The Spectacle of Cruelty


Recently, an AI-generated video circulated online showing a crowned Donald Trump flying a fighter jet and dropping what appeared to be feces on protesters, including a well-known liberal influencer. Trump himself reposted it—cementing it not only on social media, but in the official Presidential Record (source) (a topic for another day, under “Digital Footprint”).


It looked like something a teenage boy might have made—and that’s exactly the point.

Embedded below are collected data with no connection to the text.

-- ==== Sys2Proof/Laws/Input.lean ====
section
/-! SUPPORT. What a command can depend on (10_state.md R34, R43): with another OUT_MEM, and an IN_MEM that agrees below
IN_LEN, its pseudocode goes the same way and makes the same stores. -/

namespace Sys2Proof.Machine

open Sys2Proof

/-! ## The two memories exchanged -/

/-- The state with the memories `m` for IN_MEM and `o` for OUT_MEM. -/
def swapped (m o : Memory Byte) (s : State) : State := { s with inMem := m, outMem := o }

/-- `m` holds what IN_MEM holds below IN_LEN. -/
def AgreesIn (m : Memory Byte) (s : State) : Prop :=
  ∀ a, a < s.regs.inLen.toNat → Memory.lookup m a = Memory.lookup s.inMem a

/-! ## Decoding: the same way, no stores -/

theorem AgreesIn.inByte {m : Memory Byte} {s : State} (o : Memory Byte) (h : AgreesIn m s) (a : Nat)
    (ha : a < s.inLimit) :
    (swapped m o s).inByte a = s.inByte a := by
  unfold State.inByte swapped
  rw [show ({ s with inMem := m, outMem := o } : State).inMem = m from rfl, h a ha]

theorem memRead_congr (f g : Nat → Byte) (a n : Nat) (h : ∀ b, a ≤ b → b < a + n → f b = g b) :
    memRead f a n = memRead g a n := by
  induction n generalizing a with
  | zero => rfl
  | succ n ih =>
    unfold memRead
    rw [h a (by omega) (by omega), ih (a + 1) fun b h1 h2 => h b (by omega) (by omega)]

theorem AgreesIn.inWord {m : Memory Byte} {s : State} (o : Memory Byte) (h : AgreesIn m s) (a : Nat)
    (ha : a + 4 ≤ s.inLimit) :
    (swapped m o s).inWord a = s.inWord a := by
  unfold State.inWord
  rw [memRead_congr _ s.inByte]
  intro b h1 h2
  exact h.inByte o b (by omega)

theorem AgreesIn.decodes {m : Memory Byte} {s t : State} (h : AgreesIn m s) (hd : Decodes s t) : AgreesIn m t := by
  obtain ⟨_, _, _, _, _, _, rfl⟩ := hd
  exact h

theorem getNibble_swapped (m o : Memory Byte) (s : State) (h : AgreesIn m s) :
    getNibble (swapped m o s) = (getNibble s).map (Prod.map id (swapped m o)) := by
  unfold getNibble
  show (if s.regs.rdNib = 0 then if s.regs.rdPos.toNat + 4 > s.regs.inLen.toNat then _ else _ else _) = _
  split
  · split
    · rfl
    · rename_i h1
      have : loadWord (swapped m o s) = swapped m o (loadWord s) := by
        unfold loadWord
        rw [show (swapped m o s).regs = s.regs from rfl, h.inWord o _ (by simpa [State.inLimit] using h1)]
        rfl
      rw [this]; rfl
  · rfl

theorem vleDecodeFrom_swapped (m o : Memory Byte) (fuel : Nat) (r : Word) (s : State) (h : AgreesIn m s) :
    vleDecodeFrom fuel r (swapped m o s) = (vleDecodeFrom fuel r s).map (Prod.map id (swapped m o)) := by
  induction fuel generalizing r s with
  | zero => rfl
  | succ fuel ih =>
    unfold vleDecodeFrom
    rw [getNibble_swapped m o s h]
    cases hn : getNibble s with
    | error e => rfl
    | ok p =>
      obtain ⟨n, t⟩ := p
      have ht := h.decodes (getNibble_reads _ _ _ hn).decodes
      dsimp only [Except.map, Prod.map, id]
      split
      · rfl
      · split
        · exact ih _ t ht
        · rfl

theorem vleDecode_swapped (m o : Memory Byte) (s : State) (h : AgreesIn m s) :
    vleDecode (swapped m o s) = (vleDecode s).map (Prod.map id (swapped m o)) := vleDecodeFrom_swapped m o _ _ s h

theorem putZeros_swapped (m o : Memory Byte) (i k : Nat) (s : State) :
    putZeros i k (swapped m o s) = swapped m o (putZeros i k s) := by
  induction k generalizing i s with
  | zero => rfl
  | succ k ih => exact ih (i + 1) (s.putPixel i 0)
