-- ==== Sys2Proof/Tests/Slice0.lean ====
section
/-! SUPPORT. The model's own tests: well-formedness, decoding from written-out words, single steps on the vectors of
95_test_vectors.md, and a witness for the hypotheses of every statement. -/

namespace Sys2Proof.Tests

open Sys2Proof Sys2Proof.Machine

/-! ## Well-formedness: one ill-formed term for each check -/

theorem test_all_commands_wellFormed : ∀ i : Instr, i.wellFormed = true := by intro i; cases i <;> rfl

theorem test_opKnown_refuses : CmdFields.opKnown ⟨0x04, false, false, 0⟩ = false ∧
    CmdFields.wellFormed ⟨0x04, false, false, 0⟩ = false := by decide
theorem test_reservedZero_refuses : CmdFields.reservedZero ⟨0x01, false, false, 1⟩ = false ∧
    CmdFields.wellFormed ⟨0x01, false, false, 1⟩ = false := by decide
theorem test_shapeTaken_refuses : CmdFields.shapeTaken ⟨0x21, true, false, 0⟩ = false ∧
    CmdFields.wellFormed ⟨0x21, true, false, 0⟩ = false := by decide
theorem test_clipHasShape_refuses : CmdFields.clipHasShape ⟨0x20, false, true, 0⟩ = false ∧
    CmdFields.wellFormed ⟨0x20, false, true, 0⟩ = false := by decide

/-! ## Decoding: words written out from 30_encoding.md R90 and R91, bit [31] first -/

theorem test_decode_control : decodeWord 0b00000000000000000000000000000000 = .ok .nop := by decide
theorem test_decode_vle :
    decodeWord 0b00000000000000000000000000000001 = .ok .vleDec ∧
    decodeWord 0b00000000000000000000000000000010 = .ok .vleEnc ∧
    decodeWord 0b00000000000000000000000000000011 = .ok .vleFlush := by decide
theorem test_decode_rundelta :
    decodeWord 0b00000000000000000000000000010000 = .ok .zzEnc ∧
    decodeWord 0b00000000000000000000000000010001 = .ok .zzDec ∧
    decodeWord 0b00000000000000000000000000010010 = .ok .rdcDec ∧
    decodeWord 0b00000000000000000000000000010011 = .ok .rdcEnc := by decide
theorem test_decode_container :
    decodeWord 0b00000000000000000000000000100000 = .ok .fcParseBin ∧
    decodeWord 0b00000000000000000000000100100000 = .ok .fcParseText ∧
    decodeWord 0b00000000000000000000001100100000 = .ok .fcParseTextClip ∧
    decodeWord 0b00000000000000000000000000100001 = .ok .fcWrite := by decide
theorem test_decode_frame :
    decodeWord 0b00000000000000000000000000100010 = .ok .frameDecBin ∧
    decodeWord 0b00000000000000000000000100100010 = .ok .frameDecText ∧
    decodeWord 0b00000000000000000000001100100010 = .ok .frameDecTextClip ∧
    decodeWord 0b00000000000000000000000000100011 = .ok .frameEnc := by decide

/-- The bytes of a word, the lowest first (20_memory.md R61): FRAME.DEC text, clip with two bytes after it. -/
theorem test_decode_bytes : decode [0x22, 0x03, 0x00, 0x00, 0xAA, 0xBB] = .ok (.frameDecTextClip, [0xAA, 0xBB]) := by
  decide
theorem test_decode_short : decode [0x22, 0x03, 0x00] = .error .tooShort := by decide

/-- The illegal words of 95_test_vectors.md L2.5 and 43_control.md R224. -/
theorem test_decode_rejects :
    decodeWord 0x00000004 = .error .unknownOp ∧ decodeWord 0x000000FF = .error .unknownOp ∧
    decodeWord 0x00000220 = .error .clipWithoutShape ∧ decodeWord 0x00000201 = .error .clipWithoutShape ∧
    decodeWord 0x00000121 = .error .shapeNotTaken ∧ decodeWord 0x00000223 = .error .clipWithoutShape ∧
    decodeWord 0x00000100 = .error .shapeNotTaken ∧ decodeWord 0x00000123 = .error .shapeNotTaken ∧
    decodeWord 0x00000400 = .error .reservedBits ∧ decodeWord 0x80000001 = .error .reservedBits := by decide

theorem test_encode_words :
    encode .nop = 0x000 ∧ encode .vleFlush = 0x003 ∧ encode .zzEnc = 0x010 ∧ encode .rdcEnc = 0x013 ∧
    encode .fcParseTextClip = 0x320 ∧ encode .fcWrite = 0x021 ∧ encode .frameDecText = 0x122 ∧
    encode .frameEnc = 0x023 := by decide

/-! ## Small states -/

/-- Reset, with `bs` at the start of IN_MEM and IN_LEN their count. -/
def loaded (bs : List Byte) : State :=
  { State.reset with
    inMem := (List.range bs.length).zip bs
    regs := { Regs.reset with inLen := BitVec.ofNat 32 bs.length } }

/-- Reset, with `ps` at the start of PIX_MEM and NPIX their count. -/
def drawn (ps : List Pixel) : State :=
  { State.reset with
    pixMem := (List.range ps.length).zip ps
    regs := { Regs.reset with npix := BitVec.ofNat 32 ps.length } }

On the surface, it’s absurdist bathroom humor. But this isn’t new. Two decades ago (and continuing into 2025), educators were scrambling to fix the “reading crisis” among boys (source); many teachers reached for gross-out lit (source)—books packed with pranks, farts, sarcasm, crass language, and potty humor. Anything to get reluctant readers turning pages. The intent was good: engagement first, rigor later.


But in hindsight, we were also teaching that reading—and by extension, thinking—could be purely about stimulation, not reflection. Some of those stories held empathy and humor; others simply rewarded the dopamine of disgust and the titillation of shock value.

This video takes that formula and weaponizes it. The same appeal to impulse that once got boys reading is now used to keep them watching.


The Dopamine of Mockery


The adolescent brain is a perfect storm of risk, reward, and belonging. The limbic system, which is the emotional, dopamine-driven center, develops long before the frontal lobe, which handles impulse control. In that gap, mockery feels like victory.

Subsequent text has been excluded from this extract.